▶ [Exercise prompt]:
Write out, word for word, the part of the listing below that opens with the line containing "fun x hx => ?_⟩⟩" and closes with the line containing "rw [State.runQueue, if_pos", keeping both of those lines and adding no others.

---- Supplied material

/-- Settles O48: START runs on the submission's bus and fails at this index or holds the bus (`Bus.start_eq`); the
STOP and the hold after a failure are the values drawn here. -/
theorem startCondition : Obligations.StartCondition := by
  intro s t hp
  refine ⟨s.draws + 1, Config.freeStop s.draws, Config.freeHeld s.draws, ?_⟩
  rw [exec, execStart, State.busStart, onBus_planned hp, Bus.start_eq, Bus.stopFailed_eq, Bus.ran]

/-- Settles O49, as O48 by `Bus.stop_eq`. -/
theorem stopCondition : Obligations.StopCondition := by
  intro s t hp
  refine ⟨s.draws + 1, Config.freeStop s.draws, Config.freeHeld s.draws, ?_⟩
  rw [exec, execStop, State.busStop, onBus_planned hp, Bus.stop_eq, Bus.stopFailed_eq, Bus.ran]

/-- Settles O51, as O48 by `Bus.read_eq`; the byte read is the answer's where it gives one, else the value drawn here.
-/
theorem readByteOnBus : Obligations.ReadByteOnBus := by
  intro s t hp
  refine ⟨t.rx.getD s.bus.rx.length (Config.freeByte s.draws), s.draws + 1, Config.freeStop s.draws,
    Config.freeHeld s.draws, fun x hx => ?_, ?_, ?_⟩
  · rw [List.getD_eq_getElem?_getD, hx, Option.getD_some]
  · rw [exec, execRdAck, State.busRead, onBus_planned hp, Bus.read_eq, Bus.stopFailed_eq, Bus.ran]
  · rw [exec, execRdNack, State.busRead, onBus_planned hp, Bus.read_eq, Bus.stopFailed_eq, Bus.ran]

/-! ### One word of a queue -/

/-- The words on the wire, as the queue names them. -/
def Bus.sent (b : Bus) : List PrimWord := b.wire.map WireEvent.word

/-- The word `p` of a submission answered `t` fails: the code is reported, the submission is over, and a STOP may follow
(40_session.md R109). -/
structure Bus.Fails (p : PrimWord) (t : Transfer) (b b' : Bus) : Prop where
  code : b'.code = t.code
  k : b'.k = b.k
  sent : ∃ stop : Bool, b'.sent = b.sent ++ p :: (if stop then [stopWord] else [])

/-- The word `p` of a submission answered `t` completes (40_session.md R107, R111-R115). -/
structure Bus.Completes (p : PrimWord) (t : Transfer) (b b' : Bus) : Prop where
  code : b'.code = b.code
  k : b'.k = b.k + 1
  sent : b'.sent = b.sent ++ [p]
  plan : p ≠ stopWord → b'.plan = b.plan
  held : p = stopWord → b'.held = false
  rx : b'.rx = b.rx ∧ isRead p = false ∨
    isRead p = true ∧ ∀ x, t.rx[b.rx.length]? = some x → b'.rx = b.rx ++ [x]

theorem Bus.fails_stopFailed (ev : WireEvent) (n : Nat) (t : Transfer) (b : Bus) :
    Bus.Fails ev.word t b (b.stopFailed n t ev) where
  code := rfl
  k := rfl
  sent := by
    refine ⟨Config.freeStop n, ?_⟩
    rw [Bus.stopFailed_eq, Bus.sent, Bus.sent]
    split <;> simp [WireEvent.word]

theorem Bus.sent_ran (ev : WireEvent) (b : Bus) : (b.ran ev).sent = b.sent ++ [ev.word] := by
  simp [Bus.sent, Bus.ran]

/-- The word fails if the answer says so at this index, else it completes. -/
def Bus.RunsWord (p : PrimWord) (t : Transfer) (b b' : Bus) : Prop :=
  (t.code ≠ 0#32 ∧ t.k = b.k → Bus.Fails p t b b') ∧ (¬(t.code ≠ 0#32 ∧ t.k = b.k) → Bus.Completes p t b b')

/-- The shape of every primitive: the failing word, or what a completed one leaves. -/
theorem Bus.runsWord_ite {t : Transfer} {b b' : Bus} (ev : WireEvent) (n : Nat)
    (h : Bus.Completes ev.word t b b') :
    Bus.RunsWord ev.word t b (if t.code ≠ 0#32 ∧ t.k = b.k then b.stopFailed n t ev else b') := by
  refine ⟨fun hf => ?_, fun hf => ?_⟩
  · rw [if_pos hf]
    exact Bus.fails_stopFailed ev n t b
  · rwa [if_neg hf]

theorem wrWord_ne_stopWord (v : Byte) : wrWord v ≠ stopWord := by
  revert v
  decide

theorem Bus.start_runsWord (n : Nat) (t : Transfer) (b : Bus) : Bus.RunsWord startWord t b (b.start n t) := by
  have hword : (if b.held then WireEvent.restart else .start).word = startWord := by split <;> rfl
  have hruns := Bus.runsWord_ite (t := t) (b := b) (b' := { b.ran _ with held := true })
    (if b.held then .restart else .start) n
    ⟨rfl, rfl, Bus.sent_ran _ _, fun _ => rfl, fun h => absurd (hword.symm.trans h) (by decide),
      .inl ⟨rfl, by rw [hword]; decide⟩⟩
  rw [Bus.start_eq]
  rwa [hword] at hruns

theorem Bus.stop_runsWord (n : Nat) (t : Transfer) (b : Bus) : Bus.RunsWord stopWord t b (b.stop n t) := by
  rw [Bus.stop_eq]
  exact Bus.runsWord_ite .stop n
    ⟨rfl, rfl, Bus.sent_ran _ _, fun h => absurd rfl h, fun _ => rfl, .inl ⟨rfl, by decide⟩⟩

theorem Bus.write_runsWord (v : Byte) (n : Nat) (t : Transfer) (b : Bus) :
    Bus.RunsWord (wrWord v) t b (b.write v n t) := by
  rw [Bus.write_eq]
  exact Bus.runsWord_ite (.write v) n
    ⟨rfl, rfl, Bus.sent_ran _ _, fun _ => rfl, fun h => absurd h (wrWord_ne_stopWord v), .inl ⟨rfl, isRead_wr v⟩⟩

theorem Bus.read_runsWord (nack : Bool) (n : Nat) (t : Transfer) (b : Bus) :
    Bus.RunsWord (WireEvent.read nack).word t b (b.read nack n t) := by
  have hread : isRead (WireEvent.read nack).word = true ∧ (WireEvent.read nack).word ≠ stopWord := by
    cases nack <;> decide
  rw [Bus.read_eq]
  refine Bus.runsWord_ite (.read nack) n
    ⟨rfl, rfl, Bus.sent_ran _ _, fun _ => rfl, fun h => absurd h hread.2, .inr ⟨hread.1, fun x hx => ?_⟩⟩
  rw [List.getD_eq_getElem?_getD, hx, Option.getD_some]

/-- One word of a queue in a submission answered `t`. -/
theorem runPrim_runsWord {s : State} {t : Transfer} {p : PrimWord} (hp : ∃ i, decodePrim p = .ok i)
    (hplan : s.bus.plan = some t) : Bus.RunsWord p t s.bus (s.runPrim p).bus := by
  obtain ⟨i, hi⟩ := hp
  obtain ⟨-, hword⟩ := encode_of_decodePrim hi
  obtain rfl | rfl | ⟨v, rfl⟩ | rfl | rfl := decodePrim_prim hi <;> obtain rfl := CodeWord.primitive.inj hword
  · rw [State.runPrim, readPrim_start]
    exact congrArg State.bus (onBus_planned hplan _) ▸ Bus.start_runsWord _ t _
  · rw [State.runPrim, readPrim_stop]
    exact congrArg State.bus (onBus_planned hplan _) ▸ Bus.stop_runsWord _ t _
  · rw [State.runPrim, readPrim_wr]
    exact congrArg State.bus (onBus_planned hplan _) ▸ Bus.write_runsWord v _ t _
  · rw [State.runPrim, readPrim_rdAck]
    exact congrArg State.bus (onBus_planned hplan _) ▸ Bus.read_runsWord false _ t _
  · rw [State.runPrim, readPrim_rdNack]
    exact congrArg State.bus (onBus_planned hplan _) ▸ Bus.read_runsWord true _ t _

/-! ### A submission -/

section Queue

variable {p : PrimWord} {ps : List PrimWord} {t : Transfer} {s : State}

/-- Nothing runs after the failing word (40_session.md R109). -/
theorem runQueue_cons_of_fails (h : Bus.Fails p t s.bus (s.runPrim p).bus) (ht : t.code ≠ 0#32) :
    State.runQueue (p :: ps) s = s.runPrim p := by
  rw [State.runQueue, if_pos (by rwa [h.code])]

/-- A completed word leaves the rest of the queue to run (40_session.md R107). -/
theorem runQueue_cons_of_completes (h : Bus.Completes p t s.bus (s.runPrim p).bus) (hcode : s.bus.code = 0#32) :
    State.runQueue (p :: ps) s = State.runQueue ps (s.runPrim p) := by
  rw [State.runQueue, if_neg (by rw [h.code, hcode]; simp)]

--------

▶ [Solution for this exercise]:
    ⟨rfl, rfl, Bus.sent_ran _ _, fun _ => rfl, fun h => absurd h hread.2, .inr ⟨hread.1, fun x hx => ?_⟩⟩
  rw [List.getD_eq_getElem?_getD, hx, Option.getD_some]

/-- One word of a queue in a submission answered `t`. -/
theorem runPrim_runsWord {s : State} {t : Transfer} {p : PrimWord} (hp : ∃ i, decodePrim p = .ok i)
    (hplan : s.bus.plan = some t) : Bus.RunsWord p t s.bus (s.runPrim p).bus := by
  obtain ⟨i, hi⟩ := hp
  obtain ⟨-, hword⟩ := encode_of_decodePrim hi
  obtain rfl | rfl | ⟨v, rfl⟩ | rfl | rfl := decodePrim_prim hi <;> obtain rfl := CodeWord.primitive.inj hword
  · rw [State.runPrim, readPrim_start]
    exact congrArg State.bus (onBus_planned hplan _) ▸ Bus.start_runsWord _ t _
  · rw [State.runPrim, readPrim_stop]
    exact congrArg State.bus (onBus_planned hplan _) ▸ Bus.stop_runsWord _ t _
  · rw [State.runPrim, readPrim_wr]
    exact congrArg State.bus (onBus_planned hplan _) ▸ Bus.write_runsWord v _ t _
  · rw [State.runPrim, readPrim_rdAck]
    exact congrArg State.bus (onBus_planned hplan _) ▸ Bus.read_runsWord false _ t _
  · rw [State.runPrim, readPrim_rdNack]
    exact congrArg State.bus (onBus_planned hplan _) ▸ Bus.read_runsWord true _ t _

/-! ### A submission -/

section Queue

variable {p : PrimWord} {ps : List PrimWord} {t : Transfer} {s : State}

/-- Nothing runs after the failing word (40_session.md R109). -/
theorem runQueue_cons_of_fails (h : Bus.Fails p t s.bus (s.runPrim p).bus) (ht : t.code ≠ 0#32) :
    State.runQueue (p :: ps) s = s.runPrim p := by
  rw [State.runQueue, if_pos (by rwa [h.code])]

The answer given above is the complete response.